YOUR GOAL →
Pull every line holding the word "cmdCells" out of the data and copy it.

DATA FOR THIS TASK →

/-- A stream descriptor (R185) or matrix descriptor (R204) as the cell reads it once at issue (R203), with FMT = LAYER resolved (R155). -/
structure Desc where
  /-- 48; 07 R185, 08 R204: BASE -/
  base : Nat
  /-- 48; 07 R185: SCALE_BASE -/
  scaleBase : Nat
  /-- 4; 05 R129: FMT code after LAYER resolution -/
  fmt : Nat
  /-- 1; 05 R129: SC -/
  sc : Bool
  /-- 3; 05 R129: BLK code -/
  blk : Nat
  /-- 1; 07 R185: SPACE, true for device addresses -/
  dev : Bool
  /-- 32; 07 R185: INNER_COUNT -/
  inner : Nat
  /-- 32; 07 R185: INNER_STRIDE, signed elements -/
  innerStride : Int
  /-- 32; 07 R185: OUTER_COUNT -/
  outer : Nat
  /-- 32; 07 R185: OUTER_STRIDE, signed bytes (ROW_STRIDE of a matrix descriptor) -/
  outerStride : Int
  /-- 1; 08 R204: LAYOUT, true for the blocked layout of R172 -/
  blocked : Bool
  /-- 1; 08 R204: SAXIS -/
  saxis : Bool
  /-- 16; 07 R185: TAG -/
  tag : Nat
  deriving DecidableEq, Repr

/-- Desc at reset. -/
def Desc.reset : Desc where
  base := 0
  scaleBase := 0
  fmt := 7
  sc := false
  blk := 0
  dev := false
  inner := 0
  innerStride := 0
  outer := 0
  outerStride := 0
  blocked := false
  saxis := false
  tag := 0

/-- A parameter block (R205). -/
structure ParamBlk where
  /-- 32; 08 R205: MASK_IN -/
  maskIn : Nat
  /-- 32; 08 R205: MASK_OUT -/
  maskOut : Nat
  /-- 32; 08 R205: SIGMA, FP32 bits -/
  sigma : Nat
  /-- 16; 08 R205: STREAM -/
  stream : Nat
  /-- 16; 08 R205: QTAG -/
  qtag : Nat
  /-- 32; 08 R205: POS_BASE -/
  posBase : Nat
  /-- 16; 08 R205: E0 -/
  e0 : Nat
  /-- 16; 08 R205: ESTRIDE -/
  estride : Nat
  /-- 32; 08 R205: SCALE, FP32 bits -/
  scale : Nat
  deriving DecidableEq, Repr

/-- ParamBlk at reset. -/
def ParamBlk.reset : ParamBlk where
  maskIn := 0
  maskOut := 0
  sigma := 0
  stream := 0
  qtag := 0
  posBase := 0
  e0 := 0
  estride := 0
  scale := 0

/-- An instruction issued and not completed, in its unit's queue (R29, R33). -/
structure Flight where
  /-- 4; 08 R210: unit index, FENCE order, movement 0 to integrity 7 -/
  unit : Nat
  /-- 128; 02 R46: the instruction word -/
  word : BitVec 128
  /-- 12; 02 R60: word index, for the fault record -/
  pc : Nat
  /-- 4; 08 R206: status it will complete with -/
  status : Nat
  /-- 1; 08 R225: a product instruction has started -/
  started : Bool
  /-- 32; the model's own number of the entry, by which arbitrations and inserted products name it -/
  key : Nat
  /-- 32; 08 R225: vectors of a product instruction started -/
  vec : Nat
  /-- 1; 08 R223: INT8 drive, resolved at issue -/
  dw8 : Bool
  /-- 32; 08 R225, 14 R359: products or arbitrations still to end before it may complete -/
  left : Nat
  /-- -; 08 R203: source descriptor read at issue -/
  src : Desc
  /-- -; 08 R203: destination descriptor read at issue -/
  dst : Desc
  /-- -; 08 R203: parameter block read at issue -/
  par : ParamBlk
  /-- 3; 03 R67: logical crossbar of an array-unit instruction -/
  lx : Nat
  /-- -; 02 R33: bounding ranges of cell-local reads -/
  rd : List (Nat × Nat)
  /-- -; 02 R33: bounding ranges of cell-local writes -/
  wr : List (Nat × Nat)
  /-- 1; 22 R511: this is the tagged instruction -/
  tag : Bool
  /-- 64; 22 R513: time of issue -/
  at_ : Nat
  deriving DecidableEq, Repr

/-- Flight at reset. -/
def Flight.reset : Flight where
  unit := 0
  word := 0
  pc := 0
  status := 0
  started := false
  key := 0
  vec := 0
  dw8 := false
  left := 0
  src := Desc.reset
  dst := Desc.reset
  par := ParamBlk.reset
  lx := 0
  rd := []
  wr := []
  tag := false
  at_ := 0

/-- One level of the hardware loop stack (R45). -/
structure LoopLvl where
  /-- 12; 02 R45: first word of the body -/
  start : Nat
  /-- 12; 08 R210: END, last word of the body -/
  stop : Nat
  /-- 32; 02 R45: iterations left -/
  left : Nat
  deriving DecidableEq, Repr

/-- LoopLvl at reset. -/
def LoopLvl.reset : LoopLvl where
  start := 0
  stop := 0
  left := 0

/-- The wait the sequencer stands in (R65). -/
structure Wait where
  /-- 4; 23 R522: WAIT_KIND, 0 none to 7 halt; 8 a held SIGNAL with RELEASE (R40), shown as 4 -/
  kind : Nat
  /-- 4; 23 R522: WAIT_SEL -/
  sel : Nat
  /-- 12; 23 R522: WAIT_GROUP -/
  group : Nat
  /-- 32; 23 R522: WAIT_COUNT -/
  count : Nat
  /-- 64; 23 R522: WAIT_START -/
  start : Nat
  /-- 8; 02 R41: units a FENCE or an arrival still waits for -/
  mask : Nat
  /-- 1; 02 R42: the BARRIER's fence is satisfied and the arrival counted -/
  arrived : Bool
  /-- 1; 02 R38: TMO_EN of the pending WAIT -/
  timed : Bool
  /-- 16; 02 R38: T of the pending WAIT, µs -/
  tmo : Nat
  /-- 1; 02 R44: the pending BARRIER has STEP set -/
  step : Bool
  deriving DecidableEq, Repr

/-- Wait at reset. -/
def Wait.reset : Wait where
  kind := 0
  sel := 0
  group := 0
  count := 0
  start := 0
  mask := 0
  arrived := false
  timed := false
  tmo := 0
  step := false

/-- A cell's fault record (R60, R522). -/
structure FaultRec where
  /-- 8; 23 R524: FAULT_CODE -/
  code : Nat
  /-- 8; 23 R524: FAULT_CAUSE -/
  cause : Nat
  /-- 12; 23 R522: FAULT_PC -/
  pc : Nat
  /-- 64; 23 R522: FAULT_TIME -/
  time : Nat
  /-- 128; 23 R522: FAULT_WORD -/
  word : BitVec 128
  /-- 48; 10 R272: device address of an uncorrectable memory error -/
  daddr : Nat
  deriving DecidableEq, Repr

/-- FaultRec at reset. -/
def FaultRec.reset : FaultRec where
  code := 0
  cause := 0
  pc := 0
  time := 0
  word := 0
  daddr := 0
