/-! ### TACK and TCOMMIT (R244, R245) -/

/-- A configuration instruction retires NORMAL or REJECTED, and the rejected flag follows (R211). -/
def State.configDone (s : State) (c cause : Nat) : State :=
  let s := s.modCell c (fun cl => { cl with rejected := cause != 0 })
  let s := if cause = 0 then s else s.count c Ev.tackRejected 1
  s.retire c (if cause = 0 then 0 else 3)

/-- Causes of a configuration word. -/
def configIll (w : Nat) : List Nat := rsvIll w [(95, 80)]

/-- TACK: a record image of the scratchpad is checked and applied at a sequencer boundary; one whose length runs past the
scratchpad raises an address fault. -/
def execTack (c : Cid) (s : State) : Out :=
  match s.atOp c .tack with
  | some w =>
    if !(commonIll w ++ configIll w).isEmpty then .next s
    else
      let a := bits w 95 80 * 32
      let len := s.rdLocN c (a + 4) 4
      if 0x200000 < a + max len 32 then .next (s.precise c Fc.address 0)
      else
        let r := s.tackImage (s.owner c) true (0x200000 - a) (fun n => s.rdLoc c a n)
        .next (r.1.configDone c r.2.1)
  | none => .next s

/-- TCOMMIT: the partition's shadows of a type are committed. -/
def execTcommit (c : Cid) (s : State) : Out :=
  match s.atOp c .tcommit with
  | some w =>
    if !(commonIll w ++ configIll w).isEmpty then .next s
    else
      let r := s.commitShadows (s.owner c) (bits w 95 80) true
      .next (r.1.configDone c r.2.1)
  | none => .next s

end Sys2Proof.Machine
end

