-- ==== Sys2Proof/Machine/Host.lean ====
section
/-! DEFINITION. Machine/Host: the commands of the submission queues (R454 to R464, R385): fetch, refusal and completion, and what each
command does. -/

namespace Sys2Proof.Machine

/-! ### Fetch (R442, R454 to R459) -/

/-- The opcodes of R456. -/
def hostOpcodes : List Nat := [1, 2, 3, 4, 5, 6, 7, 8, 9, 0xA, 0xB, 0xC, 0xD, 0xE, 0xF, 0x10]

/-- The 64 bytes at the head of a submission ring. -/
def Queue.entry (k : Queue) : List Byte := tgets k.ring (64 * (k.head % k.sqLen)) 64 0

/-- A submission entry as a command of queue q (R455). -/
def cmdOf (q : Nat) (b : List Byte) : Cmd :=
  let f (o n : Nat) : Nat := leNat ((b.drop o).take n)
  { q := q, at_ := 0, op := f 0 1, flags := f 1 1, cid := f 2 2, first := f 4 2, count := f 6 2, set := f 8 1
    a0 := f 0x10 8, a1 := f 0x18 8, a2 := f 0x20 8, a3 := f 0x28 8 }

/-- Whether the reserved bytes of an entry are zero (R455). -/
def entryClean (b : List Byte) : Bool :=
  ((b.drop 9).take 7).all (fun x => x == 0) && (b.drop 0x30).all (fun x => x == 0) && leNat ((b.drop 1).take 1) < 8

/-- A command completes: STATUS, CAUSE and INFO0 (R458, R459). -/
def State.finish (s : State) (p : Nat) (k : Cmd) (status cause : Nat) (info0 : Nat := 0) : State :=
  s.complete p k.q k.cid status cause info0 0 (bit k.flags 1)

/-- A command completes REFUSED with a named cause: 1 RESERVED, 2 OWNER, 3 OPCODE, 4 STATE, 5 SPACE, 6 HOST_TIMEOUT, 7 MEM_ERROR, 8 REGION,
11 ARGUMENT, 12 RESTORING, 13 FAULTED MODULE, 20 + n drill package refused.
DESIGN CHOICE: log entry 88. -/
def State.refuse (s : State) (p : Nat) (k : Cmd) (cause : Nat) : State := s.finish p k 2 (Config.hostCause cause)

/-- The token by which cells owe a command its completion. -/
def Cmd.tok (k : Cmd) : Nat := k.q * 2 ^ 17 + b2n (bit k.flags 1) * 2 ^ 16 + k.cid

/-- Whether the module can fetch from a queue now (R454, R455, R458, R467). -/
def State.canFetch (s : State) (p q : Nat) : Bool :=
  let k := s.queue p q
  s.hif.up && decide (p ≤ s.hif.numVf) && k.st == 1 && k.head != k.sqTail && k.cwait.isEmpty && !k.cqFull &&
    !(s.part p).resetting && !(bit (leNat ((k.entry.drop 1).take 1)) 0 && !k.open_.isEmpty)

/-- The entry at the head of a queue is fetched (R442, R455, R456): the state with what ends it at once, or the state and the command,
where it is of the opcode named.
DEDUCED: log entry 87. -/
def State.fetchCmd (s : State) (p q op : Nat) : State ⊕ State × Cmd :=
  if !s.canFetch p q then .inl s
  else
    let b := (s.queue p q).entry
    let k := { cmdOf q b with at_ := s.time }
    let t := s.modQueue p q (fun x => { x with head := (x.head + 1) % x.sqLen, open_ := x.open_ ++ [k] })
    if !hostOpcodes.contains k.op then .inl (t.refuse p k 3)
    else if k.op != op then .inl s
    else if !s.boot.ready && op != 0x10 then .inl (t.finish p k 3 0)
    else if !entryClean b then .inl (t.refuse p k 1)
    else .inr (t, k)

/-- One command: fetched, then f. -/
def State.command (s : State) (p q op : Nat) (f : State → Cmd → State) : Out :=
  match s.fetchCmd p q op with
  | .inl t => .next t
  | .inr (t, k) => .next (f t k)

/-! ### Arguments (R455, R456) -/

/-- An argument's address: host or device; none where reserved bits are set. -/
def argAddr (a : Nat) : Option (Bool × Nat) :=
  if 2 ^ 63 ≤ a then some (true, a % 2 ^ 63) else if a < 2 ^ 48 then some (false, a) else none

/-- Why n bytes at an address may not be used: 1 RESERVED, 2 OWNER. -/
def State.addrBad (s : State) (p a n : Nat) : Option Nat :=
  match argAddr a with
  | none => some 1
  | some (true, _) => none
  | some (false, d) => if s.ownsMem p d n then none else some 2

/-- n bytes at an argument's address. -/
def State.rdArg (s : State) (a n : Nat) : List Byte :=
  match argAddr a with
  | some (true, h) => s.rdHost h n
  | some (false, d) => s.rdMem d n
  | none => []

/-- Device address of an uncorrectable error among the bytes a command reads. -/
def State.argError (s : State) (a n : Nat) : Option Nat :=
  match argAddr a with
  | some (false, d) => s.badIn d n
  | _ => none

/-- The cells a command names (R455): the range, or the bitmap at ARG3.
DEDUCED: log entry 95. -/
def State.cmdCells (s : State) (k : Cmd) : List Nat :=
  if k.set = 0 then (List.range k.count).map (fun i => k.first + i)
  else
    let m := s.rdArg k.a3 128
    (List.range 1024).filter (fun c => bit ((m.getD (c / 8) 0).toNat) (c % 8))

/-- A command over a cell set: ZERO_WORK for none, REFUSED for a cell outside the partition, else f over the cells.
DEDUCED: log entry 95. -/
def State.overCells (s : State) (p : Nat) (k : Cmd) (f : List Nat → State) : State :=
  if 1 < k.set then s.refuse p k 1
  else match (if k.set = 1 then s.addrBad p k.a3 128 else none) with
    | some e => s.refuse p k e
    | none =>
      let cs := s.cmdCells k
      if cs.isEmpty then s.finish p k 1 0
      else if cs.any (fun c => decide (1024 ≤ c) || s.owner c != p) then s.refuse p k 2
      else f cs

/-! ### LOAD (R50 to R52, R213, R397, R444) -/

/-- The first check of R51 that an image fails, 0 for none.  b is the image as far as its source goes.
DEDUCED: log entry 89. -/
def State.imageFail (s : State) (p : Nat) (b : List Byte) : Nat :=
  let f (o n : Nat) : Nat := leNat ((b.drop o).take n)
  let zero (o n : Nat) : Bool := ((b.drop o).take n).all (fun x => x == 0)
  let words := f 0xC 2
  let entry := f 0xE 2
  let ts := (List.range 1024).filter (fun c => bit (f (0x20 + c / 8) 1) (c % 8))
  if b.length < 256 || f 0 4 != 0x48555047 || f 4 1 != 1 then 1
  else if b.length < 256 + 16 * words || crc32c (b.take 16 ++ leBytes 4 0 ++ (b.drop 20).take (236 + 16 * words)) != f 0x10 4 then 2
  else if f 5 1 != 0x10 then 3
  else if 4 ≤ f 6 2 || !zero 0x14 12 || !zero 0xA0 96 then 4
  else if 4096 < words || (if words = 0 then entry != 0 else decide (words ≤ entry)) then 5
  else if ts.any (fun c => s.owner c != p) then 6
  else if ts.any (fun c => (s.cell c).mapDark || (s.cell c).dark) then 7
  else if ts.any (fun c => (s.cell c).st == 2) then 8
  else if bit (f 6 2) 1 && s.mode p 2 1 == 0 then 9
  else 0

EXERCISE SOLUTION →
def State.cmdCells (s : State) (k : Cmd) : List Nat :=
      let cs := s.cmdCells k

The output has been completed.